9/10
Glorious Googie!!
12 June 2013
Warning: Spoilers
Robert Hamer was an up and coming Ealing director who had already been paired with Googie Withers in one of the best stories from "Dead of Night", "The Haunted Mirror". Ealing was a studio specializing in programmers during the thirties but after "Dead of Night" started to make a name as a diverse studio with their own particular brand of comedy ("Passport to Pimlico", "The Lavender Hill Mob") and bleak drama ("It Always Rains on Sunday" and later "Mandy") and glorious Googie Withers was occasionally on hand to add her professionalism and terrific acting skills.
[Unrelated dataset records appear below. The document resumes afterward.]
-- ==== Sys2Proof/Laws/Foreground.lean ====
section
/-! SUPPORT. What one turn of `FG` can do, said once: nothing, one bus transaction, a local computation, or a
fault outside any transaction. -/

namespace Sys2Proof.Machine

open Host (Outcome)

/-- The ways a turn of `FG` can change the state. -/
inductive ForegroundEffect (cfg : ValidConfig) (s : State) : State → Prop
  /-- `FG` is stopped by a fault, or its program is over. -/
  | rest (h : foregroundDescriptor cfg s = none) : ForegroundEffect cfg s s
  /-- A raw transaction of the program, or a procedure's transaction that faulted. -/
  | issue (T : Descriptor) (p : List Request) (u : State) (hf : s.faults = [])
      (hd : foregroundDescriptor cfg s = some T) (hu : transact T { s with program := p } = .next u) :
      ForegroundEffect cfg s u
  /-- A procedure's transaction that completed without a fault. -/
  | advance (T : Descriptor) (u : State) (f : Frame) (hf : s.faults = []) (hr : s.frame ≠ .idle)
      (hd : foregroundDescriptor cfg s = some T) (hu : transact T s = .next u)
      (hc : ∀ e, u.completion ≠ .faulted e) (hl : f.turnsLeft < s.frame.turnsLeft) :
      ForegroundEffect cfg s { u with frame := f }
  /-- A local computation of a procedure, the start of a call, or a conversion. -/
  | compute (p : List Request) (f : Frame) (i : Bool) (r : List Returned) (d : Nat) (hf : s.faults = [])
      (hd : foregroundDescriptor cfg s = none) (hi : s.initDone = true → i = true)
      (hr : f ≠ .idle → i = true ∨ s.frame ≠ .idle)
      (hl : s.frame ≠ .idle → f.turnsLeft < s.frame.turnsLeft) :
      ForegroundEffect cfg s { s with program := p, frame := f, initDone := i, returned := r, draws := d }
  /-- A misuse of a procedure, or a conversion out of range. -/
  | misuse (p : List Request) (e : FaultRecord) (hf : s.faults = [])
      (hd : foregroundDescriptor cfg s = none) : ForegroundEffect cfg s ({ s with program := p }.raise e)

theorem writeStep_foreground {cfg : ValidConfig} {s t : State} {off : Offset} {d : Word} {f : Frame}
    (hf : s.faults = []) (hr : s.frame ≠ .idle) (hl : f.turnsLeft < s.frame.turnsLeft)
    (hd : foregroundDescriptor cfg s = some (writeDescriptor off d))
    (h : writeStep cfg.clock off d f s = .next t) : ForegroundEffect cfg s t := by
  obtain ⟨u, hu, -⟩ := transact_effect (writeDescriptor off d) s
  simp only [writeStep, memWrite_busAddress, hu, afterWrite] at h
  split at h
  · cases h
    exact .advance _ u f hf hr hd hu (by simp_all) hl
  · cases h
    exact .issue _ s.program _ hf hd hu

theorem readStep_foreground {cfg : ValidConfig} {s t : State} {off : Offset} {k : Word → Frame}
    (hf : s.faults = []) (hr : s.frame ≠ .idle) (hl : ∀ v, (k v).turnsLeft < s.frame.turnsLeft)
    (hd : foregroundDescriptor cfg s = some (readDescriptor off))
    (h : readStep cfg.clock off k s = .next t) : ForegroundEffect cfg s t := by
  obtain ⟨u, hu, -⟩ := transact_effect (readDescriptor off) s
  simp only [readStep, memRead_busAddress, hu, afterRead] at h
  split at h
  · cases h
    exact .advance _ u _ hf hr hd hu (by simp_all) (hl _)
  · cases h
    exact .issue _ s.program _ hf hd hu

theorem procStep_foreground {cfg : ValidConfig} {s t : State} (hf : s.faults = []) (hr : s.frame ≠ .idle)
    (h : procStep cfg s = .next t) : ForegroundEffect cfg s t := by
  unfold procStep at h
  split at h <;> rename_i hfr
  case h_1 => exact absurd hfr hr
  case h_11 =>
    cases h
    exact .compute s.program .idle s.initDone _ s.draws hf (by simp [foregroundDescriptor, hf, hfr])
      id (by simp) (by simp [hfr, Frame.turnsLeft])
  case h_13 =>
    cases h
    exact .compute s.program .idle s.initDone _ s.draws hf (by simp [foregroundDescriptor, hf, hfr])
      id (by simp) (by simp [hfr, Frame.turnsLeft])
  case h_14 =>
    split at h <;> cases h
    · exact .compute s.program .microsMsThenCnt s.initDone s.returned _ hf
        (by simp [foregroundDescriptor, hf, hfr]) id (fun _ => Or.inr hr) (by simp [hfr, Frame.turnsLeft])
    · exact .compute s.program .microsCntThenMs s.initDone s.returned _ hf
        (by simp [foregroundDescriptor, hf, hfr]) id (fun _ => Or.inr hr) (by simp [hfr, Frame.turnsLeft])
  case h_19 =>
    split at h <;> cases h
    · exact .compute s.program _ s.initDone s.returned s.draws hf (by simp [foregroundDescriptor, hf, hfr])
        id (fun _ => Or.inr hr) (by simp [hfr, Frame.turnsLeft])
    · exact .misuse s.program _ hf (by simp [foregroundDescriptor, hf, hfr])
  case h_20 =>
    cases h
    exact .compute s.program .idle s.initDone _ s.draws hf (by simp [foregroundDescriptor, hf, hfr])
      id (by simp) (by simp [hfr, Frame.turnsLeft])
  case h_2 | h_3 | h_4 | h_5 | h_6 | h_7 | h_8 | h_9 =>
    exact writeStep_foreground hf hr (by rw [hfr]; decide) (by simp [foregroundDescriptor, hf, hfr]) h
  case h_10 | h_12 | h_15 | h_16 | h_17 | h_18 =>
    exact readStep_foreground hf hr (by simp [hfr, Frame.turnsLeft]) (by simp [foregroundDescriptor, hf, hfr]) h

theorem startRequest_foreground {cfg : ValidConfig} {s t : State} {r : Request} {rest : List Request}
    (hf : s.faults = []) (hr : s.frame = .idle) (hp : s.program = r :: rest)
    (h : startRequest cfg r { s with program := rest } = .next t) : ForegroundEffect cfg s t := by
  cases r with
  | txn T => exact .issue T rest t hf (by simp [foregroundDescriptor, hf, hr, hp]) h
  | memRead addr =>
    simp only [startRequest, memRead] at h
    split at h
    · rename_i off ho
      exact .issue _ rest t hf (by simp [foregroundDescriptor, hf, hr, hp, ho]) h
    · cases h
  | memWrite addr d =>
    simp only [startRequest, memWrite] at h
    split at h
    · rename_i off ho
      exact .issue _ rest t hf (by simp [foregroundDescriptor, hf, hr, hp, ho]) h
    · cases h
  | call p =>
    have hd : foregroundDescriptor cfg s = none := by simp [foregroundDescriptor, hf, hr, hp]
    simp only [startRequest, checkInit] at h
    split at h
    · split at h <;> cases h
      · exact .misuse rest _ hf hd
      · exact .compute rest _ true s.returned s.draws hf hd (fun _ => rfl) (fun _ => Or.inl rfl) (absurd hr)
    · split at h
      · rename_i hi
        cases h
        exact .compute rest _ s.initDone s.returned s.draws hf hd id (fun _ => Or.inl hi) (absurd hr)
      · cases h
        exact .misuse rest _ hf hd
  | convert f x =>
    have hd : foregroundDescriptor cfg s = none := by simp [foregroundDescriptor, hf, hr, hp]
    simp only [startRequest] at h
    split at h <;> cases h
    · exact .compute rest .idle s.initDone _ s.draws hf hd id (by simp) (absurd hr)
    · exact .misuse rest _ hf hd

/-- All that a turn of `FG` can do when the machine goes on. -/
theorem foregroundTurn_effect {cfg : ValidConfig} {s t : State} (h : foregroundTurn cfg s = .next t) :
    ForegroundEffect cfg s t := by
  unfold foregroundTurn at h
  split at h
  · rename_i hf
    cases h
    exact .rest (by simp [foregroundDescriptor, hf])
  · rename_i hf
    have hf : s.faults = [] := by simpa using hf
    split at h
    · exact procStep_foreground hf ‹_› h
    · rename_i hr
      have hr : s.frame = .idle := by simpa using hr
      split at h
      · rename_i hp
        cases h
        exact .rest (by simp [foregroundDescriptor, hf, hr, hp])
      · exact startRequest_foreground hf hr ‹_› h

end Sys2Proof.Machine
end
I agree with the reviewer who said that Withers was not restricted to any genre - she was as good in period costume as she was playing an up to date woman ("The Haunted Mirror" ) or a drab slattern ("It Always Rains on Sunday").

Toward the end of the war film makers hit pay dirt with a series of lurid Victorian melodramas, one critic called Gainsborough Gothic - "The Wicked Lady", "Fanny By Gaslight" etc and one of Ealings contributions was the ambiguously named "Pink String and Sealing Wax". The title seemed to come from the unusual way the chemist did up his little parcels but even the symbolic significance escaped me unless it was the neat and tidy way Sutton wanted his life to run. It could have stood on it's own as a lurid murder story (along the lines of "Ivy") and Googie Withers was a long time being introduced as the mercenary Pearl but the subplot involving the harsh family life of the chemist's children didn't take too much away from the more salacious doings down at "The Dolphin".
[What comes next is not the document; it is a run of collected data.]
/-- Settles O3: decode by the selected row, and the rows by their direction and register. -/
theorem decodeFollowsTheOpcodeMap : Obligations.DecodeFollowsTheOpcodeMap := by
  refine ⟨decode_eq_ok_iff_selects, opcodeRows_nodup.imp_of_mem fun hr hq hne T hboth => ?_⟩
  exact hne (selects_unique hr hq hboth.1 hboth.2)

/-! ### The checks of decode, in their order (30 R74) -/

/-- Steps 1 and 2 of 30 R74: the reserved field, and the data of a read. -/
def fieldsIllegal (T : Descriptor) : Prop := rsvField T ≠ 0#23 ∨ (dirField T = false ∧ dataField T ≠ 0#32)

theorem decode_of_fieldsIllegal {T : Descriptor} (h : fieldsIllegal T) :
    decode T = .error (.illegalTransaction T) := by
  unfold decode
  split
  · rfl
  · rename_i hrsv
    rw [if_pos (h.resolve_left hrsv)]

theorem decode_of_unmapped {T : Descriptor} (h : ¬ fieldsIllegal T) (hoff : Reg.ofOffset (offField T) = none) :
    decode T = .error (.badOffset (offField T)) := by
  obtain ⟨hrsv, hread⟩ := not_or.1 h
  rw [decode, if_neg hrsv, if_neg hread, hoff]

theorem decode_of_mapped {T : Descriptor} {g : Reg} (h : ¬ fieldsIllegal T) (hoff : Reg.ofOffset (offField T) = some g) :
    decode T = .ok (if dirField T then g.writeInstr (dataField T) else g.readInstr) := by
  obtain ⟨hrsv, hread⟩ := not_or.1 h
  rw [decode, if_neg hrsv, if_neg hread, hoff]

theorem transact_of_error {T : Descriptor} {f : FaultRecord} (h : decode T = .error f) (s : State) :
    transact T s = .next (s.raise f) := by
  rw [transact, h]; rfl

theorem transact_of_ok {T : Descriptor} {i : Instr} (h : decode T = .ok i) (s : State) : transact T s = exec i s := by
  rw [transact, h]

/-- Settles O4, check by check. -/
theorem decodeChecksInOrder : Obligations.DecodeChecksInOrder := by
  intro T s
  split
  · rename_i hillegal
    exact ⟨_, transact_of_error (decode_of_fieldsIllegal hillegal) s, rfl, rfl⟩
  · rename_i hlegal
    split
    · rename_i hoff
      exact ⟨_, transact_of_error (decode_of_unmapped hlegal ((ofOffset_eq_none_iff _).2 hoff)) s, rfl, rfl⟩
    · rename_i hoff
      obtain ⟨g, hg⟩ := Option.ne_none_iff_exists'.1 (mt (ofOffset_eq_none_iff (offField T)).1 hoff)
      have hdecode := decode_of_mapped hlegal hg
      obtain ⟨r, hr, hsel, hi⟩ := (decode_eq_ok_iff_selects T _).1 hdecode
      exact ⟨r, hr, hsel, fun q hq hqT => selects_unique hq hr hqT hsel, (transact_of_ok hdecode s).trans (by rw [hi]; rfl)⟩

/-- Settles O5: the four lines by running the assembler on each, their words by running the encoder. -/
theorem workedEncodings : Obligations.WorkedEncodings := by
  refine ⟨⟨?_, ?_⟩, ⟨?_, ?_⟩, ⟨?_, ?_⟩, ⟨?_, ?_⟩⟩ <;> decide

/-- Settles O6: the four legal words are the descriptors of their instructions, the three others fail the check that
the fault names. -/
theorem writtenOutWordsDecode : Obligations.WrittenOutWordsDecode :=
  ⟨decode_eq_ok_iff.2 (by decide), decode_eq_ok_iff.2 (by decide), decode_eq_ok_iff.2 (by decide),
    decode_eq_ok_iff.2 (by decide), decode_of_fieldsIllegal (.inl (by decide)),
    decode_of_fieldsIllegal (.inr (by decide)), decode_of_unmapped (by unfold fieldsIllegal; decide) (by decide)⟩

/-! ### The pseudo-instructions (30 R78) -/

/-- The clock-select table read backwards gives the code it was read forwards from (10 R24). -/
theorem clockCode_of_divisor {code : ClockCode} {d : Nat} (hd : divisor code = some d) (hc : code ≠ 0#3) :
    clockCode d = some code := by
  have table : ∀ c : ClockCode, c ≠ 0#3 → (divisor c).isSome → (divisor c).bind clockCode = some c := by decide
  simpa [hd] using table code hc (by simp [hd])

theorem expand_setPrescaler (set : List Nat) {d : Nat} (hd : d ≠ 0) :
    (Pseudo.setPrescaler d).expand set =
      if supports set d then (clockCode d).map (fun code => .wrCtrl (zext32 code)) else none := by
  cases d with
  | zero => exact absurd rfl hd
  | succ n => rfl

/-- Settles O7: `set_prescaler` by its set and its code, the target by its bound, the others by their one line. -/
theorem pseudoInstructionsExpand : Obligations.PseudoInstructionsExpand := by
  refine ⟨fun set => ⟨rfl, fun d hd hset => ?_, fun d code hset hdiv hcode => ?_, fun v => ?_,
    rfl, rfl, rfl, rfl, rfl, rfl, rfl⟩, ?_⟩
  · simp [expand_setPrescaler set hd, supports, hset]
  · have hd : d ≠ 0 := (divisor_pos hdiv).ne'
    simp [expand_setPrescaler set hd, supports, hset, clockCode_of_divisor hdiv hcode, zext32]
  · by_cases h : v ≤ 0xFFFF
    · simp [Pseudo.expand, h, Nat.not_lt.2 h]
    · simp [Pseudo.expand, h, Nat.lt_of_not_le h]
  · decide

/-! ### Serialisation (20 R52) -/

/-- A byte put back at its place holds the bits it was cut from, and no others. -/
theorem getLsbD_byte_shiftLeft {n : Nat} (v : BitVec n) (k : Nat) {i : Nat} (hi : i < n) :
    ((v.extractLsb' k 8).setWidth n <<< k).getLsbD i = (decide (k ≤ i) && decide (i < k + 8) && v.getLsbD i) := by
  by_cases h : i < k
  · simp [h, Nat.not_le.2 h]
  · simp [h, Nat.not_lt.1 h, hi, show k + (i - k) = i by omega,
      show i - k < 8 ↔ i < k + 8 by omega]

theorem getLsbD_low_byte {n : Nat} (v : BitVec n) {i : Nat} (hi : i < n) :
    ((v.extractLsb' 0 8).setWidth n).getLsbD i = (decide (i < 8) && v.getLsbD i) := by
  simpa using getLsbD_byte_shiftLeft v 0 hi

/-- A byte of a value is the value divided by its place, mod 2^8. -/
theorem toNat_byte {n : Nat} (v : BitVec n) (k : Nat) :
    (v.extractLsb' k 8).toNat = v.toNat / 2 ^ k % 256 := by
  rw [BitVec.extractLsb'_toNat, Nat.shiftRight_eq_div_pow]

theorem descriptorOfBytes_descriptorBytes (T : Descriptor) : descriptorOfBytes (descriptorBytes T) = some T := by
  refine congrArg some (BitVec.eq_of_getLsbD_eq fun i hi => ?_)
  simp only [BitVec.getLsbD_or, getLsbD_byte_shiftLeft T _ hi, getLsbD_low_byte T hi]
  cases T.getLsbD i <;> simp
  omega

theorem wordOfBytes_wordBytes (v : Word) : wordOfBytes (wordBytes v) = some v := by
  refine congrArg some (BitVec.eq_of_getLsbD_eq fun i hi => ?_)
  simp only [BitVec.getLsbD_or, getLsbD_byte_shiftLeft v _ hi, getLsbD_low_byte v hi]
  cases v.getLsbD i <;> simp
  omega

/-- The `k`-th byte of a serialisation is cut at bit `8 k`. -/
theorem descriptorBytes_getElem? (T : Descriptor) (k : Nat) :
    (descriptorBytes T)[k]? = if k < 8 then some (T.extractLsb' (8 * k) 8) else none := by
  rcases k with _ | _ | _ | _ | _ | _ | _ | _ | k <;> simp [descriptorBytes]

theorem wordBytes_getElem? (v : Word) (k : Nat) :
    (wordBytes v)[k]? = if k < 4 then some (v.extractLsb' (8 * k) 8) else none := by
  rcases k with _ | _ | _ | _ | k <;> simp [wordBytes]

/-- Settles O8: bit by bit for the way back, byte by byte for the order. -/
theorem serialisationRoundTrips : Obligations.SerialisationRoundTrips := by
  refine fun T => ⟨descriptorOfBytes_descriptorBytes T, fun k b h => ?_, fun v => ⟨wordOfBytes_wordBytes v, fun k b h => ?_⟩⟩
  · rw [descriptorBytes_getElem?] at h
    split at h <;> cases h
    exact toNat_byte T _
  · rw [wordBytes_getElem?] at h
    split at h <;> cases h
    exact toNat_byte v _

end Sys2Proof.Machine
end

section
/-! O9 to O14, O16 to O20 and O56: what each transaction answers for every `DATA`, in every state (41 R130 to R144). -/

namespace Sys2Proof.Machine

/-! ### The fields of `DATA` (30 R72, R75) -/

/-- With the reserved bits 0, the clock-select field is the whole of `DATA`. -/
theorem toNat_of_ctrlReserved {data : Word} (h : ctrlReserved data = 0#29) : data.toNat = (ctrlField data).toNat := by
  have hreserved := congrArg BitVec.toNat h
  simp only [ctrlReserved, BitVec.extractLsb'_toNat, Nat.shiftRight_eq_div_pow, BitVec.toNat_ofNat] at hreserved
  simp only [ctrlField, BitVec.extractLsb'_toNat, Nat.shiftRight_zero]
  omega

/-- With the reserved bits 0, the one-bit field of `DATA` says whether `DATA` is 1. -/
theorem bitField_of_bitReserved {data : Word} (h : bitReserved data = 0#31) :
    bitField data = decide (data = 1#32) := by
  have hreserved := congrArg BitVec.toNat h
  simp only [bitReserved, BitVec.extractLsb'_toNat, Nat.shiftRight_eq_div_pow, BitVec.toNat_ofNat] at hreserved
  have hlt : data.toNat = 0 ∨ data.toNat = 1 := by omega
  rcases hlt with h0 | h1
  · obtain rfl : data = 0#32 := BitVec.eq_of_toNat_eq h0
    decide
  · obtain rfl : data = 1#32 := BitVec.eq_of_toNat_eq h1
    decide

/-- A one-bit register reads as 1 or 0 (20 R54). -/
theorem bitWord_eq (b : Bool) : bitWord b = if b then 1#32 else 0#32 := by cases b <;> rfl

theorem divisor_eq_none_iff (c : ClockCode) : divisor c = none ↔ 5 < c.toNat := by
  rw [← Option.not_isSome_iff_eq_none, divisor_isSome_iff, not_le]

/-- The table of 10 R24, with 1 as the bound of the phase for the stopped clock (41 R133). -/
theorem mem_table_of_divisor {c : ClockCode} {d : Nat} (h : divisor c = some d) :
    (c.toNat, d) ∈ [(0, 1), (1, 1), (2, 8), (3, 64), (4, 256), (5, 1024)] := by
  have table : ∀ c : ClockCode,
      (divisor c).all (fun d => decide ((c.toNat, d) ∈ [(0, 1), (1, 1), (2, 8), (3, 64), (4, 256), (5, 1024)])) := by
    decide
  simpa only [h, Option.all_some, decide_eq_true_eq] using table c

/-! ### The four accepted writes and their faults (41 R133, R137, R139, R141) -/

theorem exec_wrCtrl_of_reserved {data : Word} (h : ctrlReserved data ≠ 0#29) (s : State) :
    exec (.wrCtrl data) s = .next (s.raise (.reservedBits 0x00#8 data)) := if_pos h

theorem exec_wrCtrl_of_reserved_code {data : Word} (h : ctrlReserved data = 0#29)
    (hcode : divisor (ctrlField data) = none) (s : State) :
    exec (.wrCtrl data) s = .next (s.raise (.reservedPrescaleCode (ctrlField data))) := by
  simp only [exec, execWrCtrl, h, hcode, ne_eq, not_true_eq_false, if_false]
  rfl

theorem exec_wrCtrl_of_code {data : Word} {d : Nat} (h : ctrlReserved data = 0#29)
    (hcode : divisor (ctrlField data) = some d) (s : State) :
    exec (.wrCtrl data) s = .next ((s.selectClock (ctrlField data) d).complete .written) := by
  simp only [exec, execWrCtrl, h, hcode, ne_eq, not_true_eq_false, if_false]
  rfl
Mervyn Johns, a really unsung actor, plays dour Edward Sutton who runs the chemist shop and when seen walking jauntily along the street, a bystander remarks "Oh, the girl must be going to hang" - Sutton being the foreman of the jury!! He rules his household with a rod of iron - scoffing at his son David's (youthful Gordon Jackson, his "Hudson" days long in the future) efforts at poetry writing, forcing his older daughter, Victoria, into a teaching career when her heart is set on opera and taking younger daughter Peggy's (Sally Ann Howes) pet guinea pigs away to experiment on!! Nice bloke!!!

In despair David walks down to "The Dolphin" where he becomes entangled with Pearl, the predatory wife of the local publican. He is soon under Pearl's spell and when he takes her to the chemist's to dress her cut hand she spins him her side of the story about how her brutal husband beats her and leads her a miserable existence, conveniently leaving out her promiscuous and provocative ways. She is keen on low life Dan Powell who says he would be keen on her - if she were a widow but Pearl doesn't need much encouragement and when innocent David, in an effort to engage her in conversation, commences a run down on how various poisons work, Pearl instantly steals some in her handkerchief the minute his back is turned. With the knowledge she has garnered it looks like being the perfect murder until Dan's discarded mistress Louise puts two and two together and goes to the police!!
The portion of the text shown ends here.